Utilities outpaced the S&P 500 today 0.93% to 0.31%. Utilities
have outperformed the Index over the last 2-months too. That’s not a sign of a
healthy market.
Overall, indicators are not optimistic. The daily sum of
20 Indicators improved from -12 to -8 (a positive number is bullish;
negatives are bearish). The 10-day smoothed sum that negates the daily
fluctuations dropped from -11 to -27. (These numbers sometimes change
after I post the blog based on data that comes in late.) Most of these
indicators are short-term.
Down still seems most likely for the short-term, but I
have less conviction now.
Major support levels are:
-50-dMA, now at 3209
-100-dMA, now at 3108
-200-dMA, now at 3010
It is very unlikely that any retreat would be lower than
the 200-dMA.
It seems unlikely that the market will shrug off the
coronavirus scare this week or next, but it might. Markets rarely listen to me. I’ll just watch the indicators and we’ll see
if they improve. So far, they haven’t moved much.
TOP / BOTTOM INDICATOR SCALE OF 1 TO 10 (Zero is a
neutral reading.)
Today’s Reading: 0
Most Recent Day with a value other than Zero: -1 on 29
January (The S&P 500 was too far above its 200-dMA when sentiment is
considered.)
(1) +10 Max Bullish / -10 Max Bearish)
(2) -4 or below is a Sell sign. +4 or higher is a Buy
Sign.
MOMENTUM ANALYSIS:
TODAY’S RANKING OF
15 ETFs (Ranked Daily)
*For additional background on the ETF ranking system see
NTSM Page at…
TODAY’S RANKING OF THE DOW 30 STOCKS (Ranked Daily)
- I cut my Apple (AAPL) position in half Monday, but I
still own a large position in AAPL.
- I cut my XLK position in half Monday, but I still own a
large position in XLK.
The top ranked stock receives 100%. The rest are then
ranked based on their momentum relative to the leading stock.
THURSDAY MARKET INTERNALS (NYSE DATA)
Market Internals remained
NEGATIVE / BEARISH on the market.
Market Internals are a decent trend-following analysis of
current market action but should not be used alone for short term trading. They
are usually right, but they are often late.

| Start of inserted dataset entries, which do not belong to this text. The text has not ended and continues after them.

-- ==== Sys2Proof/Machine/Ports.lean ====
section
/-!
DEFINITION. The commands of unit ports: operand and result beats, timeouts, roll call, departure, quiescing, fencing,
reset (R155 to R185).
-/
namespace Sys2Proof.Machine

/-! ### Beats -/

/-- An operand handshake is complete (R157, R161, R165). The first beat presented after READY was entered carries SEQ 0. -/
def Ctl.operandDone (c : Ctl) (n : Nat) : Ctl :=
  match (c.port n).queue with
  | [] => c
  | a :: rest =>
    let c := (c.count (rOP_BEATS n) 1).charge (.desc a.key) 4 1
    let one (k : Key) : Bool := (c.desc? k).any fun d => d.rowsN = 1
    let stream := if a.stale then none else ((c.desc? a.key).bind c.streamOf).map (·.key)
    let fmt := ((c.desc? a.key).map fun d => shFmt d.dShape).getD 0
    let c := c.modPort n fun p => { p with
      queue := rest, outst := p.outst ++ [{ seq := p.seq, what := a, fmt := fmt }],
      seq := if p.seqFresh then 0 else (p.seq + 1) % 64, seqFresh := false, operands := [],
      opReq := none, wDeadline := if p.outst.isEmpty then some (c.sliceAfter n (c.ackTicks n)) else p.wDeadline,
      keyBuf := p.keyBuf.filter fun f => some f.key ≠ stream || one f.key || f.row ≠ a.row || f.block ≠ a.block }
    let c := c.modDesc a.key fun d => { d with usedOn := if a.stale || d.usedOn.contains n then d.usedOn else d.usedOn ++ [n] }
    c.pumpPort n

/-- OPERAND_BEAT (R157). -/
def execOperandBeat (slice : Nat) (s : State) : Res :=
  ctlStep (.operandBeat slice) s fun c => if (c.port slice).opReq.isSome then c.operandDone slice else c

/-- The lanes of W as stored: as received, zero on pad words (R162, R163). -/
def storedW (f : Nat) (lanes : List Codeword) : List Codeword :=
  lanes.zipIdx.map fun p => if p.2 < fmtWords f then p.1 else 0

/-- The W fragment goes to the slice of its destination (R109). -/
def Ctl.writeW (c : Ctl) (n : Nat) (d : Desc) (a : Assign) (ws : List Codeword) : Ctl :=
  match d.dst with
  | none => c
  | some t =>
    let i := a.row * t.span + a.block
    let c := c.modDesc d.key fun d => { d with outw := d.outw.set i 1 }
    if t.sliceOf i = n then c.addJobs [putJob 3 (.dest d.key i) t i ws] else c.sendFrag 0 n (t.sliceOf i) (.dest d.key i) ws

/-- Count what a W beat shows (R163): each correctable codeword, an uncorrectable one once for the beat, UNIT_ERR. An uncorrectable
header word counts as an uncorrectable codeword (log entry 13); a corrected one is counted nowhere, since PORT_ERR speaks of W
codewords (DESIGN CHOICE, log entry 13). -/
def Ctl.countW (c : Ctl) (n : Nat) (wh : Decoded) (ds : List Decoded) (unc : Bool) : Ctl :=
  let cor := (ds.filter fun d => match d with
    | .corrected _ => true
    | _ => false).length
  let c := c.bump (rPORT_ERR n) 0 8 cor
  let c := if unc then c.bump (rPORT_ERR n) 8 8 1 else c
  if bit wh.data 8 then c.bump (rPORT_ERR n) 16 8 1 else c

/-- A W beat whose SEQ matches: every one is decoded and counted, whatever became of its instruction; an uncorrectable codeword or
UNIT_ERR fails the instruction (R163); the other beats of an instruction that failed, and those of one that started again, are
discarded. -/
def Ctl.acceptW (c : Ctl) (n : Nat) (o : Outst) (wh : Decoded) (lanes : List Codeword) : Ctl :=
  let ds := (lanes.take (fmtWords o.fmt)).map decodeCw
  let unc : Bool := wh = .uncorrectable || ds.any (· = .uncorrectable)
  let c := c.countW n wh ds unc
  match c.desc? o.what.key with
  | none => c
  | some d =>
    if d.stage ≠ .run || o.what.stale then c
    else if unc || bit wh.data 8 then c.finish d.key 0x31 0
    else c.writeW n d o.what (storedW o.fmt lanes)

/-- The W beat of the oldest outstanding operand beat is captured (R165, R25), while issue is stopped without a token (Table 11.3
step 2). -/
def Ctl.captureW (c : Ctl) (n : Nat) (o : Outst) (wh : Decoded) (lanes : List Codeword) : Ctl :=
  let c := if c.power.stopped then c else c.beat (.result n) (.desc o.what.key)
  let c := (c.count (rW_BEATS n) 1).charge (.desc o.what.key) 5 1
  let c := c.modPort n fun p =>
    let rest := p.outst.drop 1
    { p with outst := rest, wReq := none, wDeadline := if rest.isEmpty then none else some (c.sliceAfter n (c.ackTicks n)) }
  ((c.acceptW n o wh lanes).quiesceDone n).pumpPort n

/-- W_REQ on a port (R163, R167, R27): W_ACK is withheld while the result bucket holds no token. A unit that changes its beat
before W_ACK violates the phases (R156, Table 5.7). A QUIESCED port has nothing outstanding and leaves its state only as its row of
Table 5.3 says: W_REQ there is ignored, although R167 calls it a protocol error (DESIGN CHOICE, log entry 88). -/
def Ctl.resultReq (c : Ctl) (n : Nat) (wh : Codeword) (lanes : List Codeword) : Ctl :=
  let p := c.port n
  if p.state ∉ [.ready, .quiescing] then c
  else match p.outst with
    | [] => c.markGone n 4
    | o :: _ =>
      let h := decodeCw wh
      if p.wReq.any (· ≠ (wh, lanes)) then c.markGone n 4
      else if h ≠ .uncorrectable && fld h.data 0 6 ≠ o.seq then c.markGone n 4
      else
        let c := c.startDawn
        if c.power.stopped || c.mayBeat (.result n) then c.captureW n o h lanes
        else c.modPort n fun p => { p with wDeadline := none, wReq := some (wh, lanes) }

/-- The W beats that wait for their tokens are captured as far as tokens allow (R27). -/
def Ctl.captureWaiting (c : Ctl) : Ctl :=
  c.each (List.range c.slicesN) fun c n => match (c.port n).wReq with
    | some w => c.resultReq n w.1 w.2
    | none => c

/-- RESULT_BEAT (R163). -/
def execResultBeat (slice : Nat) (wh : Codeword) (lanes : List Codeword) (s : State) : Res :=
  ctlStep (.resultBeat slice wh lanes) s fun c => c.resultReq slice wh lanes

/-- ACK_TIMEOUT (R179): OP_ACK was not raised in time, or not lowered in time after that; neither bound ends before that of the
rise. -/
def execAckTimeout (slice : Nat) (s : State) : Res :=
  ctlStep (.ackTimeout slice) s fun c =>
    match (c.port slice).opReq with
    | some d => if c.sliceDue slice d then c.markGone slice 1 else c
    | none => c

/-- W_TIMEOUT (R179). -/
def execWTimeout (slice : Nat) (s : State) : Res :=
  ctlStep (.wTimeout slice) s fun c =>
    match (c.port slice).wDeadline with
    | some d => if c.sliceDue slice d && !(c.port slice).outst.isEmpty then c.markGone slice 2 else c
    | none => c

/-! ### Roll call (Table 5.4) -/

/-- Ask for a capability word. -/
def Ctl.askWord (c : Ctl) (n idx : Nat) : Ctl :=
  (c.modPort n fun p => { p with rcIdx := idx, rcDeadline := c.sliceAfter n (c.ticksOf (rPORT_CFG n) 8 8) }).emit
    (.rollCall n idx)

/-- PRESENT is high at a tick boundary (R171, R172); no roll call begins in Evening, in Night or while waking (R405). -/
def Ctl.presentHigh (c : Ctl) (n : Nat) : Ctl :=
  let c := c.modPort n fun p => { p with present := true, lowTicks := 0 }
  if (c.port n).state = .absent && c.isIn n && c.pstate ∉ [2, 4, 5] then
    (c.modPort n fun p => { p with state := .rolling, rcTries := 0, rcWords := [] }).askWord n 0
  else c

/-- ROLL_CALL (R172): PRESENT sampled high. -/
def execRollCall (slice : Nat) (s : State) : Res :=
  ctlStep (.rollCall slice) s fun c => if c.pstate = 4 then c else c.presentHigh slice

/-- Roll call fails with a cause (R174). -/
def Ctl.refusePort (c : Ctl) (n cause : Nat) : Ctl :=
  (c.bump (rPORT_GONE n) 16 16 1).portEnter n .refused (some cause)

/-- The acceptance fields and class of capability words, as CLASS_CAP0 to CLASS_CAP3 show them (R173, Table 5.19). -/
def acceptance (ws : List Word) : List Word :=
  List.zipWith (· &&& ·) ws [0x00FFFFFF, 0x01FF01FF, 0x01FF01FF, 0x0000077F]

/-- The four words are in (Table 5.4 steps 5 and 6, R174 to R176). -/
def Ctl.finishRoll (c : Ctl) (n : Nat) (ws : List Word) : Ctl :=
  let cls := fld (ws.getD 0 0) 0 8
  let acc := acceptance ws
  let used := !(c.classPorts cls [.ready, .quiescing]).isEmpty
  if cls = 0 || cls = 0xFF then c.refusePort n 8
  else if used && (c.classes.find? (·.1 = cls)).map (·.2) ≠ some acc then c.refusePort n 9
  else
    let c := (((c.setReg (rPORT_CAP0 n) (ws.getD 0 0)).setReg (rPORT_CAP1 n) (ws.getD 1 0)).setReg (rPORT_CAP2 n)
      (ws.getD 2 0)).setReg (rPORT_CAP3 n) (ws.getD 3 0)
    let c := if used then c else { c with classes := c.classes.set cls acc }
    ((c.modPort n fun p => { p with seq := 0 }).portEnter n .ready none).startHeld

/-- A capability word is captured (R174): an uncorrectable one is asked for again, twice at most. -/
def Ctl.rollWord (c : Ctl) (n : Nat) (w : Codeword) : Ctl :=
  let p := c.port n
  if p.state ≠ .rolling then c
  else match decodeCw w with
    | .uncorrectable =>
      if p.rcTries < 2 then
        ((c.bump (rPORT_ERR n) 24 8 1).modPort n fun p => { p with rcTries := p.rcTries + 1 }).askWord n p.rcIdx
      else c.refusePort n 10
    | d =>
      let ws := p.rcWords ++ [d.data]
      let c := c.modPort n fun p => { p with rcWords := ws, rcTries := 0 }
      if p.rcIdx < 3 then c.askWord n (p.rcIdx + 1) else c.finishRoll n ws

/-- ROLL_CALL_WORD (R174). -/
def execRollCallWord (slice : Nat) (word : Codeword) (s : State) : Res :=
  ctlStep (.rollCallWord slice word) s fun c => c.rollWord slice word

/-- ROLL_TIMEOUT (R174). -/
def execRollTimeout (slice : Nat) (s : State) : Res :=
  ctlStep (.rollTimeout slice) s fun c =>
    if (c.port slice).state = .rolling && c.sliceDue slice (c.port slice).rcDeadline then c.refusePort slice 11 else c

/-! ### Leaving -/

/-- A port becomes ABSENT. -/
def Ctl.portAbsent (c : Ctl) (n : Nat) : Ctl :=
  (c.modPort n fun p => { p with state := .absent }).reassign n

/-- PRESENT is low at a tick boundary (Tables 5.3 and 5.7). A port that rolls call stays ROLLING, which only success and failure
leave, and a unit in use with no beat outstanding and no fragment assigned leaves as ABSENT, not as gone: Tables 5.3 and 5.7 against
R182 (DESIGN CHOICE, log entry 88). -/
def Ctl.presentFalls (c : Ctl) (n : Nat) : Ctl :=
  let c := c.modPort n fun p => { p with present := false, lowTicks := p.lowTicks + 1 }
  let p := c.port n
  match p.state with
  | .ready => if p.outst.isEmpty && p.queue.isEmpty then c.portAbsent n else c.markGone n 3
  | .quiescing => if p.outst.isEmpty && p.queue.isEmpty then c.portAbsent n else c.markGone n 3
  | .quiesced => c.portAbsent n
  | .refused => if 2 ≤ p.lowTicks then c.portAbsent n else c
  | .gone => if 2 ≤ p.lowTicks && p.cause ≠ 7 then c.portAbsent n else c
  | _ => c

/-- PRESENT_LOW (R171). -/
def execPresentLow (slice : Nat) (s : State) : Res :=
  ctlStep (.presentLow slice) s fun c => if c.pstate = 4 then c else c.presentFalls slice

/-- QUIESCE set (R182). -/
def Ctl.quiesce (c : Ctl) (n : Nat) : Ctl :=
  if (c.port n).state = .ready then (c.modPort n fun p => { p with state := .quiescing }).quiesceDone n else c

/-- QUIESCE cleared (R182): the port enters READY, and the next beat it presents carries SEQ 0 (R161). -/
def Ctl.unquiesce (c : Ctl) (n : Nat) : Ctl :=
  if (c.port n).state ∈ [.quiescing, .quiesced] then
    ((c.modPort n fun p => { p with seq := if p.opReq.isSome then p.seq else 0, seqFresh := p.opReq.isSome }).portEnter n
      .ready none).startHeld
  else c

/-- FENCE set in PORT_CTL (Table 5.3, R179, R180). -/
def Ctl.fencePort (c : Ctl) (n : Nat) : Ctl :=
  if (c.port n).state = .fenced then c
  else if c.inUse n then c.markGone n 5
  else ((c.modPort n fun p => { p with state := .fenced }).idlePort n).reassign n

/-- FENCE cleared in PORT_CTL (Table 5.3, R181). -/
def Ctl.unfencePort (c : Ctl) (n : Nat) : Ctl :=
  if (c.port n).state = .fenced then c.modPort n fun p => { p with state := .absent } else c

/-- PORT_RESET (R183). A FENCED port, and one that its slice's fence marked gone while the slice is out of service (Table 5.3), only
idle their handshakes. -/
def Ctl.resetPort (c : Ctl) (n : Nat) : Ctl :=
  if (c.port n).state = .fenced || ((c.port n).state = .gone && (c.port n).cause = 7 && !c.isIn n) then c.idlePort n
  else if c.inUse n then c.markGone n 6
  else ((c.modPort n fun p => { p with state := .absent }).idlePort n).reassign n

/-- CNT_CLEAR of PORT_CTL (Table 5.10). -/
def Ctl.clearPortCounters (c : Ctl) (n : Nat) : Ctl := c.zeroRegs [rOP_BEATS n, rW_BEATS n, rPORT_GONE n, rPORT_ERR n]

/-- A write of PORT_CTL (Table 5.10). -/
def Ctl.writePortCtl (c : Ctl) (n : Nat) (d : Word) : Ctl :=
  let old := c.reg (rPORT_CTL n)
  let c := c.setReg (rPORT_CTL n) (d &&& 3)
  let c := if bit d 0 then c.fencePort n else c.unfencePort n
  let c := if bit d 1 then c.quiesce n else if bit old 1 then c.unquiesce n else c
  let c := if bit d 2 then c.resetPort n else c
  if bit d 3 then c.clearPortCounters n else c

/-- PORT_RESET (R183): a write of PORT_CTL that leaves FENCE and QUIESCE as they are. -/
def execPortReset (slice : Nat) (id : Byte) (s : State) : Res :=
  ctlStep (.portReset slice id) s fun c =>
    c.access id (rPORT_CTL slice) true fun c => { c.resetPort slice with regRdata := 0 }

/-- QUIESCE_SET (R182). -/
def execQuiesceSet (slice : Nat) (id : Byte) (s : State) : Res :=
  ctlStep (.quiesceSet slice id) s fun c =>
    c.access id (rPORT_CTL slice) true fun c => { (c.raise (rPORT_CTL slice) 1).quiesce slice with regRdata := 0 }

/-- QUIESCE_CLEAR (R182). -/
def execQuiesceClear (slice : Nat) (id : Byte) (s : State) : Res :=
  ctlStep (.quiesceClear slice id) s fun c =>
    c.access id (rPORT_CTL slice) true fun c => { (c.lower (rPORT_CTL slice) 1).unquiesce slice with regRdata := 0 }

/-- PORT_FENCE_SET (R179). -/
def execPortFenceSet (slice : Nat) (id : Byte) (s : State) : Res :=
  ctlStep (.portFenceSet slice id) s fun c =>
    c.access id (rPORT_CTL slice) true fun c => { (c.raise (rPORT_CTL slice) 0).fencePort slice with regRdata := 0 }

/-- PORT_FENCE_CLEAR (R181). -/
def execPortFenceClear (slice : Nat) (id : Byte) (s : State) : Res :=
  ctlStep (.portFenceClear slice id) s fun c =>
    c.access id (rPORT_CTL slice) true fun c => { (c.lower (rPORT_CTL slice) 0).unfencePort slice with regRdata := 0 }

/-- PORT_CNT_CLEAR (R163). -/
def execPortCntClear (slice : Nat) (id : Byte) (s : State) : Res :=
  ctlStep (.portCntClear slice id) s fun c =>
    c.access id (rPORT_CTL slice) true fun c => { c.clearPortCounters slice with regRdata := 0 }

end Sys2Proof.Machine
end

They are most useful when they diverge from the Index. In 2014, using these internals alone would
have made a 9% return vs. 13% for the S&P 500 (in on Positive, out on
Negative – no shorting).
Using the Short-term indicator in 2018 in SPY would have
made a 5% gain instead of a 6% loss for buy-and-hold. The methodology was Buy on
a POSITIVE indication and Sell on a NEGATIVE indication and stay out until the
next POSITIVE indication. The back-test included 13-buys and 13-sells, or a
trade every 2-weeks on average.
My current stock allocation is about 45% invested in
stocks as of 27 January (down from 60%). This is a conservative position
appropriate for a retiree. You may wish to have a higher or lower % invested in
stocks depending on your risk tolerance.
INTERMEDIATE / LONG-TERM INDICATOR
Thursday, the VIX, PRICE, VOLUME and SENTIMENT Indicators
were neutral. Overall, the Long-Term Indicator remained HOLD.